■ Requirement ■
Only the lines below between the ones containing "else .ok (t, fun" and "let new := mapGrid", inclusive, are to be reproduced, each exactly as it stands.
== Records to process
/-- Does a request need words that the line does not hold, so that a merging fill comes first (02 R35, R36); a bypassed
access needs none (02 R38). -/
def needsFill (s : State) (r : Req) : Bool :=
  let n := r.addr / 128
  let fills := match r.op with
    | .store => r.size < 8
    | .storeNt => r.size < 8
    | .cpin => true
    | _ => r.reads
  fills && canAllocate s n && (if r.op == .cpin then validWords s n != 0xFFFF else touchedWords r.addr r.size &&& ~~~(validWords s n) != 0)

/-- The line locked for a fill, which is due. -/
def startFill (s : State) (n : Nat) : State :=
  match wayFor s n with
  | none => s
  | some w =>
    { loseEvicted s n with lines := putLine { lineAt s n w with locked := true } (makeRoom s n w), trees := treesAfter s n false,
                           pending := s.pending ++ [(n, .mergingFill)] }

/-- A request arrives in its bank: it is performed, or waits behind others, for a fill, or for a claim that stood before it and that a recall frees
(04 R81). -/
def arriveOther (s : State) (r : Req) : State :=
  if heldBack s r then { s with waiting := s.waiting ++ [r] }
  else if needsFill s r then startFill { s with waiting := s.waiting ++ [r] } (r.addr / 128)
  else
    let t := settleAmong (fun c => c.key ≤ r.stamp) s r.addr r.size (r.op != .load)
    if t.2 then serve t.1 r
    else { t.1 with waiting := t.1.waiting ++ [r], pending := t.1.pending ++ [(r.addr / 128, .mergingFill)] }

/-- A request of any kind arrives in its bank. -/
def arrive (s : State) (r : Req) : State :=
  match r.op with
  | .mread m => arriveMread s r m
  | .hold => { s with waiting := s.waiting ++ [r] }
  | _ => arriveOther s r

/-- A request comes to its slice's stop: it waits there, behind others of any bank, while a conflict queue is full (02 R32). -/
def intake (s : State) (r : Req) : State := if intakeStopped s r.addr then { s with stop := s.stop ++ [r] } else arrive s r

/-- SLICE_REQUEST. -/
def execSliceRequest (r : Req) (s : State) : Out :=
  .next (if r.ok && isSliced r.addr then intake s { r with stamp := arrivalKey s }
    else match r.op with
      | .mread m => if m.ok s then intakeMread s m else s
      | _ => s)

/-- Waiting requests arrive anew in their order, and then those at the slices' stops. -/
def arriveAll (s : State) : State :=
  let t := s.waiting.foldl arrive { s with waiting := [] }
  t.stop.foldl intake { t with stop := [] }

/-- MERGING_FILL: the line is whole and unlocked, and what waited for it goes on (02 R36). -/
def execMergingFill (s : State) : Out :=
  .next (match lineOf s.lines s.unit with
    | some l =>
      if l.locked then arriveAll { s with lines := putLine { l with valid := 0xFFFF, locked := false } s.lines }
      else arriveAll s
    | none => arriveAll s)

/-- WRITE_BACK_COMPLETE: the line's dirty words are in DRAM; its lock goes unless requests wait for a fill (02 R39). -/
def execWriteBackComplete (s : State) : Out :=
  .next (match lineOf s.lines s.unit with
    | some l => { s with lines := putLine { l with dirty := 0, behind := [], locked := l.locked && s.waiting.any (fun r => r.addr / 128 == s.unit) } s.lines }
    | none => s)

/-! ## VAULT_ACCESS (01 R21) -/

/-- Does a request lie in a vault that exists. -/
def inSomeVault (r : Req) : Bool :=
  isVaultHome r.addr &&
    (let g := (r.addr - Config.vaultKey) / Config.vaultBytes
     g < Config.nVaults && (r.addr - Config.vaultKey) % Config.vaultBytes + r.size ≤ vaultSize g)

/-- VAULT_ACCESS: performed in its turn, once no claim holds it back (04 R80). -/
def execVaultAccess (r : Req) (s : State) : Out :=
  .next (if r.ok && inSomeVault r then
      let t := settle s r.addr r.size (r.op != .load)
      if t.2 then serve t.1 r else { t.1 with pending := t.1.pending ++ [(s.unit, .vaultAccess r)] }
    else s)

/-! ## Responses and watches (03 R53, R62, R67, 13 R227) -/

/-- The first response for a core, and the others. -/
def takeResponse (g : Nat) : List Resp → Option (Resp × List Resp)
  | [] => none
  | r :: rest =>
    if r.core = g then some (r, rest)
    else match takeResponse g rest with
      | some (k, l) => some (k, r :: l)
      | none => none

/-- Does a core wait for a response: its task asked for it. -/
def Core.awaits (c : Core) (r : Resp) : Bool := c.num == r.core && c.ctx == r.ctx && c.port.owner == r.owner && c.sched.asked

/-- The value of a response deposited in a core. -/
def Core.deposit (r : Resp) (c : Core) : Core :=
  { c with sched := { c.sched with returns := c.sched.returns ++ [r], asked := false, askHome := none } }

/-- The 32 slots of in-flight returns in a save area, 16 bytes each: valid, a destination (`a` where a value has come), a refusal and poison in the
first doubleword, and the value in the second (10 R185; DESIGN CHOICE, log entry 29). -/
def returnsNat : List Resp → Nat
  | [] => 0
  | r :: rest =>
    1 + (if r.value.isSome then 2 else 0) + (if r.refused then 4 else 0) + (if r.bad then 8 else 0) + (r.value.getD 0).toNat * 2 ^ 64 +
      returnsNat rest * 2 ^ 128

/-- Key in `State.saves` of a save area at a physical address, above those of a context's cores. DESIGN CHOICE: log entry 29. -/
def saveKey (pa : Nat) : Nat := 2 ^ 20 + pa

/-- The save area of a key in `State.saves`: the one assigned to a context's core, or the one that a CSAVE has named. -/
def areaOfKey (key : Nat) : Nat := if key < 2 ^ 20 then assignedArea (key / 2048) (key % 2048) else key - 2 ^ 20

/-- A value that reaches a halted core is deposited in its save area too (03 R67, 10 R186). -/
def depositSaved (s : State) (area : Nat) (returns : List Resp) : State := homeWrite s (area + 0x600) 512 (returnsNat returns)

/-- ACCESS_RESPONSE: the value reaches the core that waits for it, or the save area of a halted one (03 R67); the requests of ports and engines
wait for none. -/
def execAccessResponse (s : State) : Out :=
  .next (match takeResponse s.unit s.responses with
    | none => s
    | some (r, rest) =>
      let s1 := { s with responses := rest }
      if s.unit < Config.nVaults then
        let c := coreOf s s.unit
        if c.awaits r then
          let s2 := updCore s1 s.unit (Core.deposit r)
          if c.sched.halted then depositSaved s2 (assignedArea c.ctx s.unit) (c.deposit r).sched.returns else s2
        else
          let s2 := { s1 with saves := s1.saves.map (fun e => if e.2.awaits r then (e.1, e.2.deposit r) else e) }
          match s1.saves.find? (fun e => e.2.awaits r) with
          | some e => depositSaved s2 (areaOfKey e.1) (e.2.deposit r).sched.returns
          | none => s2
      else s1)

/-- MWAIT_WAKE: the watch has seen an event, or a spurious one. -/
def execMwaitWake (s : State) : Out :=
  .next (if s.unit < Config.nVaults && (coreOf s s.unit).watch.isSome then
      updCore s s.unit (fun c => { c with watch := c.watch.map (fun w => { w with seen := true }) })
    else s)

/-- MWAIT_TIMEOUT: a core that waits in MWAIT has waited its time. -/
def execMwaitTimeout (s : State) : Out :=
  .next (if s.unit < Config.nVaults && (coreOf s s.unit).sched.mwaited != 0 then
      updCore s s.unit (fun c => { c with sched := { c.sched with mwaited := waitOver } })
    else s)

/-! ## Multicast (02 R49-R52, 04 R93, 23 R365) -/

/-- MREAD_REQUEST: it opens an entry or joins one, or waits while the table is full. -/
def execMreadRequest (m : MReq) (s : State) : Out := .next (if m.ok s then intakeMread s m else s)

/-- MERGE_WINDOW_END: the slice's oldest entry that still holds its first line may send it. -/
def execMergeWindowEnd (s : State) : Out :=
  .next (match s.mcast.find? (fun e => e.req.slice == s.unit && e.window) with
    | none => s
    | some e =>
      { s with mcast := s.mcast.map (fun k => if k = e then { e with window := false } else k),
               pending := s.pending ++ [(s.unit, .multicastLineSend)] })

/-- A slice's entry reads and sends its next line, once no claim holds the line and its stop has room (04 R80, 02 R47); a table entry that
frees lets a waiting request in. -/
def sliceSends (s : State) : State :=
  match s.mcast.find? (fun e => e.req.slice == s.unit && !e.window) with
  | none => s
  | some e =>
    let t := settle s (e.nextLine * 128) 128 false
    let u := if t.2 && sourceFree t.1 (slicePacket s.unit []) then entryLine t.1 e else t.1
    let w := if u.mcast.length < s.mcast.length then arriveAll u else u
    if w.mcast.any (fun k => k.req.slice == s.unit && !k.window) then { w with pending := w.pending ++ [(s.unit, .multicastLineSend)] } else w

/-- MULTICAST_LINE_SEND: a slice's next line, or the next of a core's TSENDs. -/
def execMulticastLineSend (s : State) : Out := .next (if s.unit < 64 then sliceSends s else sendLine s (s.unit - 64))

/-- PARTIAL_FORK_RESIDUAL: what stands at the forks moves on where its branches have credit (02 R51). -/
def execPartialForkResidual (s : State) : Out := .next (dueForks (forkSweep s.forks [] s))

/-- VAULT_DELIVERY: the packet is written at its vault, once no claim holds it back. -/
def execVaultDelivery (d : Delivery) (s : State) : Out :=
  .next (if d.ok then
      match deliver s d with
      | some t => t
      | none => { s with pending := s.pending ++ [(s.unit, .vaultDelivery d)] }
    else s)

end Sys2Proof.Machine
end

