-- ==== Sys2Proof/Machine/Rank.lean ====
section
/-! DEFINITION. The rank unit: configuration, emission, the merge and its arrivals, how a stream ends, the backward pass, and
the steps of its traffic (09 R146-R161, 17 R290-R299). -/

namespace Sys2Proof.Machine

def cRKWATCH : BitVec 8 := 0x0B
def cRKSTOP : BitVec 8 := 0x0C

/-- The current core's rank unit changed. -/
def State.setRank (s : State) (f : Rank → Rank) : State := { s with core := { s.core with rank := f s.core.rank } }

/-! ## Configuration (17 R291, R292) -/

/-- The configuration of a record's 32 doublewords. -/
def rkCfgOf (ws : List Word) (src : Word) : RkCfg :=
  let w := fun (i : Nat) => ws.getD i 0
  let c := w 0
  let p := bits c 12 8
  { stream := bits c 7 0, p := p, eref := BitVec.ofNat 8 (bits c 23 16), slim := bits c 29 24, pol := c.getLsbD 40, j := bits c 38 32,
    mstop := c.getLsbD 41, mtrap := c.getLsbD 42, rcore := bits (w 1) 9 0, wbase := w 2, logb := w 3, dwb := w 4, gxb := w 5,
    goff := bits (w 6) 20 0, crCode := w 8, crArg := w 9, crEntp := w 10, crWord3 := w 11, src := src,
    prods := (List.range p).map (fun i => let e := w (16 + i); (bits e 41 32, bits e 31 16, bits e 15 0)) }

/-- N: the sum of the producers' channel counts. -/
def RkCfg.n (c : RkCfg) : Nat := (c.prods.map (fun e => e.2.2)).foldl (· + ·) 0

/-- The zero fields of a record are zero. -/
def rkZeros (ws : List Word) : Bool :=
  let w := fun (i : Nat) => ws.getD i 0
  bits (w 0) 63 43 == 0 && bits (w 0) 39 39 == 0 && bits (w 0) 31 30 == 0 && bits (w 0) 15 13 == 0 && bits (w 1) 63 10 == 0 &&
    bits (w 6) 63 21 == 0 && w 7 == 0 && [12, 13, 14, 15].all (fun i => w i == 0) &&
    (List.range 16).all (fun i => if i < bits (w 0) 12 8 then bits (w (16 + i)) 63 42 == 0 else w (16 + i) == 0)

/-- The ranges of R292 0x30. -/
def RkCfg.rangesOk (c : RkCfg) : Bool :=
  1 ≤ c.p && c.p ≤ 16 && 1 ≤ c.j && c.j ≤ 64 && c.eref != 0x80 && c.eref != 0x81 && c.goff % 4 == 0 && !c.crWord3.getLsbD 2 &&
    c.prods.all (fun e => 1 ≤ e.2.2 && e.2.2 ≤ 4096 && c.goff + 4 * e.2.2 ≤ Config.vaultBytes)

/-- The producers' ranges cover channels 0 to N − 1 once each (R292 0x31). -/
def RkCfg.covers (c : RkCfg) : Bool :=
  c.prods.all (fun e => e.2.1 + e.2.2 ≤ c.n) &&
    c.prods.zipIdx.all (fun e => c.prods.zipIdx.all (fun f => e.2 == f.2 || !rangesMeet e.1.2.1 e.1.2.2 f.1.2.1 f.1.2.2))

/-- The first core that a record names outside the context's partition. -/
def rkOutside (s : State) (c : RkCfg) : Option Nat :=
  (c.rcore :: c.prods.map (·.1)).find? (fun g => !(match myCtx s with
    | some x => inPart x g
    | none => false))

/-- Doublewords of an own-vault record that is aligned and read as ordinary loads. -/
def ownRecord (s : State) (va : Word) (len algn : Nat) : Res (State × List Word) :=
  match ownRange s va len algn with
  | .error e => .error e
  | .ok off =>
    match vaultFetch s va off len with
    | .error e => .error e
    | .ok (t, r) => .ok (t, (List.range (len / 8)).map (fun i => BitVec.ofNat 64 (elemAt 64 r i)))

/-- A record read and checked (R291, R292). -/
def readRkCfg (s : State) (va : Word) : Res (State × RkCfg) := do
  let (t, ws) ← ownRecord s va 256 64
  let c := rkCfgOf ws va
  if !rkZeros ws || !c.rangesOk then .error (operand va 0x30)
  else if !c.covers then .error (operand va 0x31)
  else match rkOutside t c with
    | some g => .error (.trap cVAULT (windowAddr g 0) 0)
    | none => .ok (t, c)

/-- Must an instruction for an idle receive slot stall or stop (R293); `addr` is the record that it names, 0 for none. -/
def needIdle (s : State) (addr : Word) : Res Unit :=
  match s.core.rank.state with
  | .idle => .ok ()
  | .paused => .error (operand addr 0x32)
  | _ => .error (.stall s)

/-- RKCFG. -/
def rkcfgRes (p : BitVec 3) (slot : BitVec 1) (s : State) : Res State := do
  if slot = 1 then
    if s.core.rank.emitting then .error (.stall s)
    else
      let (t, c) ← readRkCfg s (s.ptr p).addr
      .ok (t.setRank (fun k => { k with emit := some c, nan := false, sat := false, stray := false })).advance
  else
    let _ ← needIdle s (s.ptr p).addr
    let (t, c) ← readRkCfg s (s.ptr p).addr
    .ok (t.setRank (fun k => { k with recv := some c, nan := false, sat := false, stray := false })).advance

/-- RKCFG. -/
def execRkcfg (p : BitVec 3) (slot : BitVec 1) (s : State) : Out := finish s (rkcfgRes p slot s)

/-! ## RKLDG (17 R294) -/

/-- An entry of G or H that is finite and has its sign clear. -/
def rkEntryOk (w : W32) : Bool := w.toNat < 0x7F800000

/-- The first entry of the image that fails: not finite, negative, or above the one before it in its table. -/
def rkTableFails (es : List W32) : Option Nat :=
  (List.range 512).find? (fun i =>
    let e := es.getD i 0
    !rkEntryOk e || (i % 256 != 0 && (es.getD (i - 1) 0).toNat < e.toNat))

/-- RKLDG. -/
def rkldgRes (p : BitVec 3) (s : State) : Res State := do
  let va := (s.ptr p).addr
  if s.core.rank.state = .recv || s.core.rank.state = .paused then .error (operand 0 0x32)
  else
    let (t, ws) ← ownRecord s va 2048 64
    let es := ws.flatMap (fun w => [w.extractLsb' 0 32, w.extractLsb' 32 32])
    match rkTableFails es with
    | some i => .error (.trap cTABLE (va + BitVec.ofNat 64 (4 * i)) (BitVec.ofNat 64 i))
    | none => .ok (t.setRank (fun k => { k with loaded := true, g := es.take 256, h := es.drop 256 })).advance

/-- RKLDG. -/
def execRkldg (p : BitVec 3) (s : State) : Out := finish s (rkldgRes p s)

/-! ## Emission (09 R146-R149, 17 R295) -/

/-- A value's slot before its limits, none where it is not sent. -/
def slotOf (eref : BitVec 8) (pol : Bool) (x : W32) : Option Int :=
  let ex := bits x 30 23
  if ex = 0 then none
  else if ex = 255 && bits x 22 0 != 0 then none
  else if pol && x.getLsbD 31 then none
  else some ((eref.toInt - ((ex : Int) - 127)) * 4 + 3 - (bits x 22 21 : Nat))

/-- An event that a producer sends: slot, magnitude bits, channel. -/
structure RkEvent where
  slot : Nat
  mag  : Nat
  ch   : Nat
  deriving DecidableEq, Repr

/-- Events of a producer's values from its first channel on. -/
def rkEvents (c : RkCfg) (base : Nat) (vs : List W32) : List RkEvent :=
  vs.zipIdx.filterMap (fun e =>
    match slotOf c.eref c.pol e.1 with
    | none => none
    | some sl => if (c.slim : Int) < sl then none else some { slot := sl.toNat, mag := bits e.1 30 0, ch := base + e.2 })

/-- The order of R147. -/
def eventBefore (a b : RkEvent) : Bool :=
  if a.slot != b.slot then a.slot < b.slot else if a.mag != b.mag then b.mag < a.mag else a.ch < b.ch

/-- Stream entries (09 R148). -/
def entryEvent (e : RkEvent) : W32 := BitVec.ofNat 32 (e.slot * 2 ^ 16 + e.ch)
def entryMark (slot : Nat) : W32 := BitVec.ofNat 32 (2 ^ 30 + slot)
def entryEnd : W32 := 0x80000000
def entryStop : W32 := 0xC0000000
/-- Fields of an entry. -/
def entryKind (e : W32) : Nat := bits e 31 30
def entrySlot (e : W32) : Nat := if entryKind e = 1 then bits e 5 0 else bits e 21 16
def entryCh (e : W32) : Nat := bits e 15 0

/-- Entries of sorted events: a marker after the last of each slot, then the end marker. -/
def rkEntries : List RkEvent → List W32
  | [] => [entryEnd]
  | [e] => [entryEvent e, entryMark e.slot, entryEnd]
  | e :: f :: r => if e.slot = f.slot then entryEvent e :: rkEntries (f :: r) else entryEvent e :: entryMark e.slot :: rkEntries (f :: r)
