/-- 16 source rows from row 16b compressed into the view at PB: codes, then the nibbles of each line from group `g0` on. -/
def compressBlock (w : View) (off co k : Nat) (alongRows : Bool) (src : Grid Nat) (b : Nat) (u : State) : State × Option Word :=
  let rows := (src.drop (16 * b)).take 16
  let lines := (if alongRows then rows else flipGrid w.cols rows).map (compressLine w.fmt)
  let stored := lines.map (·.1)
  let n0 := if alongRows then 16 * b else 0
  let g0 := if alongRows then 0 else 4 * b
  let nibs := lines.zipIdx.flatMap (fun e => e.1.2.zipIdx.map (fun f => ((n0 + e.2) * (k / 4) + g0 + f.2, f.1)))
  let data := (if alongRows then lineWrites w (!w.cm) (16 * b) stored
    else lineWrites w (!w.cm) (8 * b) (flipGrid (rows.length / 2) stored)).map
      (fun r => (w.base + BitVec.ofNat 64 r.1, off + r.1, r.2.1, r.2.2))
  let nibPieces := nibs.map (fun e => (w.cptb + BitVec.ofNat 64 (e.1 / 2), co + e.1 / 2, 1, 0))
  match badWrite u (data ++ nibPieces) with
  | some x => (u, some x)
  | none => (nibs.foldl (fun t e => putNibble t co e.1 e.2) (writePieces u data).1, none)

/-- TCMPR's work. -/
def tcmprPart (lim : Nat) (pa pb : BitVec 3) (fl : BitVec 1) (s : State) : TileRes := do
  let va := (s.ptr pa).addr
  let vb := (s.ptr pb).addr
  let (s1, v) ← readView s va
  let (s2, w) ← readView s1 vb
  let alongRows := fl == 0
  let k := if alongRows then v.cols else v.rows
  let n := if alongRows then v.rows else v.cols
  if v.cmp || 8 < v.fmt then .error (operand va 0x21)
  else if !w.cmp || w.fmt != v.fmt then .error (operand vb 0x21)
  else if k % 4 != 0 || (if alongRows then w.rows != n || 2 * w.cols != k else w.cols != n || 2 * w.rows != k) then
    .error (operand va 0x22)
  else
    let off ← viewPlace s2 v
    let wo ← viewDest s2 w
    let co ← checkDest s2 w.cptb (metaBytes n k)
    let t ← settleRanges s2 [(off, v.hull, false), (wo, w.hull, true), (co, metaBytes n k, true)]
    let src := viewCodes t v off
    let block := fun (b : Nat) (u : State) =>
      match badRead u (rowReads { v with scaleb := 0 } off 0 b) with
      | some x => (u, some x)
      | none => compressBlock w wo co k alongRows src b u
    .ok (runBlocks block (min lim ((v.rows + 15) / 16)) 0 t)

/-- TCMPR's whole work. -/
def tcmprWork (pa pb : BitVec 3) (fl : BitVec 1) (s : State) : TileRes := tcmprPart allUnits pa pb fl s

/-- TCMPR. -/
def execTcmpr (pa pb : BitVec 3) (fl : BitVec 1) (s : State) : Out := 
  finish s (tileLong (.tcmpr pa pb fl) s [] (tcmprWork pa pb fl) (tcmprPart 0 pa pb fl))

/-! ## TVOP (16 R274) -/

/-- An operation on two values of an integer tile. -/
def intOp (op : Nat) (x y : Int) : Int :=
  match op with
  | 0 => x + y
  | 1 => x * y
  | 2 => max x y
  | _ => min x y

/-- An operation on two values, before its rounding. -/
def numOp (op : Nat) (x y : Num) : Num :=
  match op with
  | 0 => (x.addExact false y).1
  | 1 => (x.mulExact y).1
  | 2 => (Num.minMax true x y).1
  | _ => (Num.minMax false x y).1

/-- TVOP on one element: the tile's word and the operand's, an FP32 pattern or an INT32. -/
def tvopCell (fmt : BitVec 2) (op : Nat) (relu : Bool) (w o : W32) : W32 :=
  if fmt = 2 then
    let r := BitVec.ofInt 32 (intOp op w.toInt o.toInt)
    if relu && r.slt 0 then 0 else r
  else
    let r := accRound fmt (numOp op (accVal fmt w) (num32 o))
    if relu && (num32 r).lt (.fin false 0 0) then 0 else r

/-- The operand words that a vector form reads: nc, nr or one. -/
def tvopLen (m : Matrix) (ac : BitVec 2) (form : Nat) : Nat := if form = 1 then m.nc ac else if form = 2 then m.nr ac else 1

/-- TVOP's vector or scalar operand: the operand word of each element, and the first rows before poison. -/
def tvopVector (s : State) (ac : BitVec 2) (va : Word) (form : Nat) : Res (State × (Nat → Nat → W32) × Option (Nat × Word)) := do
  let n := tvopLen s.core.mx ac form
  let off ← ownRange s va (4 * n) 1
  let t ← settleRanges s [(off, 4 * n, false)]
  let run := vaultRead t off (4 * n)
  let word := fun (i : Nat) => BitVec.ofNat 32 (elemAt 32 run i)
  if form = 2 then
    .ok (t, fun r _ => word r, badBlock t (fun b => [(va + BitVec.ofNat 64 (64 * b), off + 64 * b, 64)]) (n / 16) 0)
  else .ok (t, fun _ c => word (if form = 1 then c else 0), (badRead t [(va, off, 4 * n)]).map (fun w => (0, w)))

/-- TVOP's view operand, widened as TLD does. -/
def tvopView (s : State) (ac : BitVec 2) (va : Word) : Res (State × (Nat → Nat → W32) × Option (Nat × Word)) := do
  let (s1, v) ← readView s va
  let (t, off, so) ← sourceView s1 ac va v false
  let g := widenView t (t.core.mx.fmt ac) v off so
  .ok (t, fun r c => (g.getD r []).getD c 0, badBlock t (rowReads v off so) ((v.rows + 15) / 16) 0)

/-- TVOP's work. -/
def tvopWork (ac : BitVec 2) (pa : BitVec 3) (fl : BitVec 7) (s : State) : TileRes := do
  let op := bits fl 3 0
  let form := bits fl 5 4
  if 4 ≤ op then .error (operand 0 0)
  else
    let va := (s.ptr pa).addr
    let (t, o, bad) ← (if form = 0 then tvopView s ac va else tvopVector s ac va form)
    let m := t.core.mx
    let k := match bad with
      | some b => 16 * b.1
      | none => m.nr ac
    let g := m.grid ac
    let new := mapGrid (fun r c w => tvopCell (m.fmt ac) op (fl.getLsbD 6) w (o r c)) g
    let m1 := m.putGrid ac (new.take k ++ g.drop k)
    .ok (t.setMx (if k = 0 then m1 else m1.setLive ac true), bad.map (·.2))

/-- TVOP. -/
def execTvop (ac : BitVec 2) (pa : BitVec 3) (fl : BitVec 7) (s : State) : Out :=
  finish s (tileIssue s (s.core.mx.group ac) (tvopWork ac pa fl))

/-! ## TRED (16 R275) -/

/-- A line of a tile reduced in ascending index: the value's word. -/
def reduceLine (fmt : BitVec 2) (op : Nat) (l : List W32) : W32 :=
  if fmt = 2 then
    match l.map BitVec.toInt with
    | [] => 0
    | x :: r => BitVec.ofInt 32 (r.foldl (fun a y => if op = 0 then a + y else if op = 1 then max a y else min a y) x)
  else if op = 0 then l.foldl (fun a w => rn32 ((num32 a).addExact false (accVal fmt w)).1) 0
  else
    match l with
    | [] => 0
    | x :: r => r.foldl (fun a w => rn32 (Num.minMax (op == 1) (num32 a) (accVal fmt w)).1) (rn32 (accVal fmt x))

/-- TRED's work; column sums of the rows before `lim` go to the residue tile (16 R278). -/
def tredPart (lim : Nat) (ac : BitVec 2) (pa : BitVec 3) (fl : BitVec 3) (s : State) : TileRes := do
  let cols := fl.getLsbD 0
  let op := bits fl 2 1
  if op = 3 then .error (operand 0 0)
  else
    let va := (s.ptr pa).addr
    let m := s.core.mx
    let n := if cols then m.nc ac else m.nr ac
    let off ← ownDest s va (4 * n) 4
    let t ← settleRanges s [(off, 4 * n, true)]
    let sums := fun (g : Grid W32) => g.map (reduceLine (m.fmt ac) op)
    let vals := (sums (if cols then flipGrid n (m.grid ac) else m.grid ac)).map (·.toNat)
    if !cols then .ok (runBlocks (fun b u => writePieces u [(va + BitVec.ofNat 64 (64 * b), off + 64 * b, 64,
      packElems 32 ((vals.drop (16 * b)).take 16))]) (min lim (n / 16)) 0 t)
    else if lim < m.nr ac / 16 then .ok (t.setMx { m with rsd := trimZeros (sums (flipGrid n ((m.grid ac).take (16 * lim)))) }, none)
    else .ok (writePieces t [(va, off, 4 * n, packElems 32 vals)])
====
■ Solution to the problem ■
  else .ok (t, fun _ c => word (if form = 1 then c else 0), (badRead t [(va, off, 4 * n)]).map (fun w => (0, w)))

/-- TVOP's view operand, widened as TLD does. -/
def tvopView (s : State) (ac : BitVec 2) (va : Word) : Res (State × (Nat → Nat → W32) × Option (Nat × Word)) := do
  let (s1, v) ← readView s va
  let (t, off, so) ← sourceView s1 ac va v false
  let g := widenView t (t.core.mx.fmt ac) v off so
  .ok (t, fun r c => (g.getD r []).getD c 0, badBlock t (rowReads v off so) ((v.rows + 15) / 16) 0)

/-- TVOP's work. -/
def tvopWork (ac : BitVec 2) (pa : BitVec 3) (fl : BitVec 7) (s : State) : TileRes := do
  let op := bits fl 3 0
  let form := bits fl 5 4
  if 4 ≤ op then .error (operand 0 0)
  else
    let va := (s.ptr pa).addr
    let (t, o, bad) ← (if form = 0 then tvopView s ac va else tvopVector s ac va form)
    let m := t.core.mx
    let k := match bad with
      | some b => 16 * b.1
      | none => m.nr ac
    let g := m.grid ac
    let new := mapGrid (fun r c w => tvopCell (m.fmt ac) op (fl.getLsbD 6) w (o r c)) g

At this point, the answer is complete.